====== PROVIDED INFORMATION ======

-- ==== Sys2Proof/Machine/LoadAlu.lean ====
section
/-!
DEFINITION. Machine/LoadAlu.lean: 6XNN, 7XNN, 8XY0 to 8XYE, CXNN (spec/42_load_alu.md). All arithmetic is on unsigned
bytes modulo 256 (R132). Both operands are read before anything is written (R24).
-/

namespace Sys2Proof.Machine

/-- 6XNN (R120). -/
def execLdImm (x : Reg) (nn : Byte) (s : State) : Host.Outcome State Fault Refusal := .next (s.setReg x nn)

/-- 7XNN (R121): no flag. -/
def execAddImm (x : Reg) (nn : Byte) (s : State) : Host.Outcome State Fault Refusal :=
  .next (s.setReg x (s.reg x + nn))

/-- 8XY0 (R122). -/
def execLdReg (x y : Reg) (s : State) : Host.Outcome State Fault Refusal := .next (s.setReg x (s.reg y))

/-- 8XY1 (R123): no flag (D15, log 21). -/
def execOrReg (x y : Reg) (s : State) : Host.Outcome State Fault Refusal :=
  .next (s.setReg x (s.reg x ||| s.reg y))

/-- 8XY2 (R124): no flag (D15, log 21). -/
def execAndReg (x y : Reg) (s : State) : Host.Outcome State Fault Refusal :=
  .next (s.setReg x (s.reg x &&& s.reg y))

/-- 8XY3 (R125): no flag (D15, log 21). -/
def execXorReg (x y : Reg) (s : State) : Host.Outcome State Fault Refusal :=
  .next (s.setReg x (s.reg x ^^^ s.reg y))

/-- 8XY4 (R126): the flag is the carry; no carry in. -/
def execAddReg (x y : Reg) (s : State) : Host.Outcome State Fault Refusal :=
  .next (s.setResultFlag x (s.reg x + s.reg y) (carryFlag (s.reg x) (s.reg y)))

/-- 8XY5 (R127): the flag is 1 on borrow. -/
def execSubReg (x y : Reg) (s : State) : Host.Outcome State Fault Refusal :=
  .next (s.setResultFlag x (s.reg x - s.reg y) (borrowFlag (s.reg x) (s.reg y)))

/-- 8XY6 (R128): register y is shifted, not register x. -/
def execShr (x y : Reg) (s : State) : Host.Outcome State Fault Refusal :=
  .next (s.setResultFlag x (s.reg y >>> 1) (shiftedOutLow (s.reg y)))

/-- 8XY7 (R129): the minuend is register y. -/
def execSubn (x y : Reg) (s : State) : Host.Outcome State Fault Refusal :=
  .next (s.setResultFlag x (s.reg y - s.reg x) (borrowFlag (s.reg y) (s.reg x)))

/-- 8XYE (R130): register y is shifted; bit 7 goes to the flag and not into bit 0 (D29, log 23). -/
def execShl (x y : Reg) (s : State) : Host.Outcome State Fault Refusal :=
  .next (s.setResultFlag x (s.reg y <<< 1) (shiftedOutHigh (s.reg y)))

/-- CXNN (R131): the next byte of the random source, a free value, under the mask (D19, log 7). -/
def execRnd (x : Reg) (nn : Byte) (s : State) : Host.Outcome State Fault Refusal :=
  .next { s.setReg x (Config.rnd s.draws &&& nn) with draws := s.draws + 1 }

end Sys2Proof.Machine
end

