-- ==== Sys2Proof/Machine/Step.lean ====
section
/-!
DEFINITION. Machine/Step.lean: one step of the machine is one interface event (spec/00_scope.md R9), or one more
moment of a wait (spec/45_keys.md R166).
-/

namespace Sys2Proof.Machine

/-- One step: the next event of the host's script, or what an empty script leaves to the host: a `Cycle` while
the core runs, an answer or a longer wait while an outcome is pending. -/
def step (s : State) : Host.Outcome State Fault Refusal := nextEvent s

/-- `s` with a table row's instruction stored where the next step fetches it (log 12, log 13). -/
def State.withFetchWord (s : State) (nbits w : Nat) : State := placeWord s (tableWord nbits w)

end Sys2Proof.Machine
end

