-- ==== Sys2Proof/Laws/Reset.lean ====
section
/-!
SUPPORT. Laws/Reset.lean: what memory holds after a reset for any `INIT` and `FONT`, that the reset state is the reset for
the spec's default parameters (spec/70_reset_and_hazards.md R230), and that a step keeps the parameters (R6).
-/

namespace Sys2Proof.Machine

theorem Mem.wf_nil : Mem.wf [] := ⟨.nil, by simp⟩

theorem reset_mem_wf : Mem.wf State.reset.mem := Mem.wf_nil

@[simp] theorem resetWith_mem (p : Init) : (State.resetWith p).mem = p.mem := rfl
@[simp] theorem resetWith_init (p : Init) : (State.resetWith p).init = p := rfl
@[simp] theorem resetEvent_mem (s : State) : (resetEvent s).mem = s.init.mem := rfl
@[simp] theorem resetEvent_init (s : State) : (resetEvent s).init = s.init := rfl

theorem resetWith_default : State.resetWith Init.default = State.reset := rfl

/-- Parameters given byte by byte are canonical. -/
theorem Init.withMemory_wf (p : Init) (font : Vector Byte 80) (rest : Vector Byte 4016) :
    Mem.wf (p.withMemory font rest).mem :=
  Mem.wf_writeBytes (m := []) Mem.wf_nil (font.toList ++ rest.toList) (by simp)

/-- Parameters given byte by byte hold `FONT`, then `INIT.MEM`. -/
theorem Init.read_withMemory (p : Init) (font : Vector Byte 80) (rest : Vector Byte 4016) (a : Nat) :
    Mem.read (p.withMemory font rest).mem a =
      if a < 4096 then (font.toList ++ rest.toList).getD a 0 else Mem.initial a := by
  rw [Init.withMemory, Mem.read_writeBytes]
  simp [Mem.read]

/-- The default parameters list nothing: a reset leaves the glyphs at [0, 80) and 0 above. -/
theorem Mem.initial_of_le {a : Nat} (h : 80 ≤ a) : Mem.initial a = 0 := by
  have : glyphTable.length ≤ a := Nat.le_trans (by decide) h
  simp [Mem.initial, List.getD_eq_getElem?_getD, this]

/-- A reset in a run uses the run's own parameters: no event changes them. -/
theorem event_init {e : Event} {s t : State} (h : event e s = .next t) : t.init = s.init := by
  rcases event_cases h with ⟨-, rfl⟩ | ⟨_, -, -, -, rfl⟩ | ⟨-, -, h⟩ | ⟨_, _, -, -, rfl⟩ | ⟨_, _, _, -, -, -, rfl⟩ |
    ⟨-, rfl⟩ | ⟨-, rfl⟩
  · rfl
  · rfl
  · rcases runCycle_cases h with ⟨-, rfl⟩ | ⟨_, -, -, -, rfl⟩ | ⟨_, _, -, -, -, h⟩
    · rfl
    · rfl
    · have hi := exec_init h; exact hi
  · rfl
  · simp [resolveSkipEvent]
  · rfl
  · rfl

/-- No step changes the machine's parameters. -/
theorem step_init {s t : State} (h : step s = .next t) : t.init = s.init := by
  rcases step_cases h with ⟨_, _, -, h⟩ | ⟨-, -, h⟩ | ⟨-, -, _, -, h⟩ | ⟨-, -, rfl⟩
  · have hi := event_init h; exact hi
  · exact event_init h
  · have hi := event_init h; exact hi
  · rfl

end Sys2Proof.Machine
end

======

== WHAT YOU WILL DO ==
Line by line, print the records above exactly as they stand.

== WRITTEN SOLUTION ==
-- ==== Sys2Proof/Machine/LoadAlu.lean ====
section
/-!
DEFINITION. Machine/LoadAlu.lean: 6XNN, 7XNN, 8XY0 to 8XYE, CXNN (spec/42_load_alu.md). All arithmetic is on unsigned
bytes modulo 256 (R132). Both operands are read before anything is written (R24).
-/

namespace Sys2Proof.Machine

/-- 6XNN (R120). -/
def execLdImm (x : Reg) (nn : Byte) (s : State) : Host.Outcome State Fault Refusal := .next (s.setReg x nn)

/-- 7XNN (R121): no flag. -/
def execAddImm (x : Reg) (nn : Byte) (s : State) : Host.Outcome State Fault Refusal :=
  .next (s.setReg x (s.reg x + nn))

/-- 8XY0 (R122). -/
def execLdReg (x y : Reg) (s : State) : Host.Outcome State Fault Refusal := .next (s.setReg x (s.reg y))

/-- 8XY1 (R123): no flag (D15, log 21). -/
def execOrReg (x y : Reg) (s : State) : Host.Outcome State Fault Refusal :=
  .next (s.setReg x (s.reg x ||| s.reg y))

/-- 8XY2 (R124): no flag (D15, log 21). -/
def execAndReg (x y : Reg) (s : State) : Host.Outcome State Fault Refusal :=
  .next (s.setReg x (s.reg x &&& s.reg y))

/-- 8XY3 (R125): no flag (D15, log 21). -/
def execXorReg (x y : Reg) (s : State) : Host.Outcome State Fault Refusal :=
  .next (s.setReg x (s.reg x ^^^ s.reg y))

/-- 8XY4 (R126): the flag is the carry; no carry in. -/
def execAddReg (x y : Reg) (s : State) : Host.Outcome State Fault Refusal :=
  .next (s.setResultFlag x (s.reg x + s.reg y) (carryFlag (s.reg x) (s.reg y)))

/-- 8XY5 (R127): the flag is 1 on borrow. -/
def execSubReg (x y : Reg) (s : State) : Host.Outcome State Fault Refusal :=
  .next (s.setResultFlag x (s.reg x - s.reg y) (borrowFlag (s.reg x) (s.reg y)))

/-- 8XY6 (R128): register y is shifted, not register x. -/
def execShr (x y : Reg) (s : State) : Host.Outcome State Fault Refusal :=
  .next (s.setResultFlag x (s.reg y >>> 1) (shiftedOutLow (s.reg y)))

/-- 8XY7 (R129): the minuend is register y. -/
def execSubn (x y : Reg) (s : State) : Host.Outcome State Fault Refusal :=
  .next (s.setResultFlag x (s.reg y - s.reg x) (borrowFlag (s.reg y) (s.reg x)))

/-- 8XYE (R130): register y is shifted; bit 7 goes to the flag and not into bit 0 (D29, log 23). -/
def execShl (x y : Reg) (s : State) : Host.Outcome State Fault Refusal :=
  .next (s.setResultFlag x (s.reg y <<< 1) (shiftedOutHigh (s.reg y)))

/-- CXNN (R131): the next byte of the random source, a free value, under the mask (D19, log 7). -/
def execRnd (x : Reg) (nn : Byte) (s : State) : Host.Outcome State Fault Refusal :=
  .next { s.setReg x (Config.rnd s.draws &&& nn) with draws := s.draws + 1 }

end Sys2Proof.Machine
end

-- ==== Sys2Proof/Machine/Step.lean ====
section
/-!
DEFINITION. Machine/Step.lean: one step of the machine is one interface event (spec/00_scope.md R9), or one more
moment of a wait (spec/45_keys.md R166).
-/

namespace Sys2Proof.Machine

/-- One step: the next event of the host's script, or what an empty script leaves to the host: a `Cycle` while
the core runs, an answer or a longer wait while an outcome is pending. -/
def step (s : State) : Host.Outcome State Fault Refusal := nextEvent s

/-- `s` with a table row's instruction stored where the next step fetches it (log 12, log 13). -/
def State.withFetchWord (s : State) (nbits w : Nat) : State := placeWord s (tableWord nbits w)

end Sys2Proof.Machine
end

-- ==== Sys2Proof/Laws/Reset.lean ====
section
/-!
SUPPORT. Laws/Reset.lean: what memory holds after a reset for any `INIT` and `FONT`, that the reset state is the reset for
the spec's default parameters (spec/70_reset_and_hazards.md R230), and that a step keeps the parameters (R6).
-/

namespace Sys2Proof.Machine

theorem Mem.wf_nil : Mem.wf [] := ⟨.nil, by simp⟩

theorem reset_mem_wf : Mem.wf State.reset.mem := Mem.wf_nil

@[simp] theorem resetWith_mem (p : Init) : (State.resetWith p).mem = p.mem := rfl
@[simp] theorem resetWith_init (p : Init) : (State.resetWith p).init = p := rfl
@[simp] theorem resetEvent_mem (s : State) : (resetEvent s).mem = s.init.mem := rfl
@[simp] theorem resetEvent_init (s : State) : (resetEvent s).init = s.init := rfl

theorem resetWith_default : State.resetWith Init.default = State.reset := rfl

/-- Parameters given byte by byte are canonical. -/
theorem Init.withMemory_wf (p : Init) (font : Vector Byte 80) (rest : Vector Byte 4016) :
    Mem.wf (p.withMemory font rest).mem :=
  Mem.wf_writeBytes (m := []) Mem.wf_nil (font.toList ++ rest.toList) (by simp)

/-- Parameters given byte by byte hold `FONT`, then `INIT.MEM`. -/
theorem Init.read_withMemory (p : Init) (font : Vector Byte 80) (rest : Vector Byte 4016) (a : Nat) :
    Mem.read (p.withMemory font rest).mem a =
      if a < 4096 then (font.toList ++ rest.toList).getD a 0 else Mem.initial a := by
  rw [Init.withMemory, Mem.read_writeBytes]
  simp [Mem.read]

/-- The default parameters list nothing: a reset leaves the glyphs at [0, 80) and 0 above. -/
theorem Mem.initial_of_le {a : Nat} (h : 80 ≤ a) : Mem.initial a = 0 := by
  have : glyphTable.length ≤ a := Nat.le_trans (by decide) h
  simp [Mem.initial, List.getD_eq_getElem?_getD, this]

/-- A reset in a run uses the run's own parameters: no event changes them. -/
theorem event_init {e : Event} {s t : State} (h : event e s = .next t) : t.init = s.init := by
  rcases event_cases h with ⟨-, rfl⟩ | ⟨_, -, -, -, rfl⟩ | ⟨-, -, h⟩ | ⟨_, _, -, -, rfl⟩ | ⟨_, _, _, -, -, -, rfl⟩ |
    ⟨-, rfl⟩ | ⟨-, rfl⟩
  · rfl
  · rfl
  · rcases runCycle_cases h with ⟨-, rfl⟩ | ⟨_, -, -, -, rfl⟩ | ⟨_, _, -, -, -, h⟩
    · rfl
    · rfl
    · have hi := exec_init h; exact hi
  · rfl
  · simp [resolveSkipEvent]
  · rfl
  · rfl

/-- No step changes the machine's parameters. -/
theorem step_init {s t : State} (h : step s = .next t) : t.init = s.init := by
  rcases step_cases h with ⟨_, _, -, h⟩ | ⟨-, -, h⟩ | ⟨-, -, _, -, h⟩ | ⟨-, -, rfl⟩
  · have hi := event_init h; exact hi
  · exact event_init h
  · have hi := event_init h; exact hi
  · rfl

end Sys2Proof.Machine
end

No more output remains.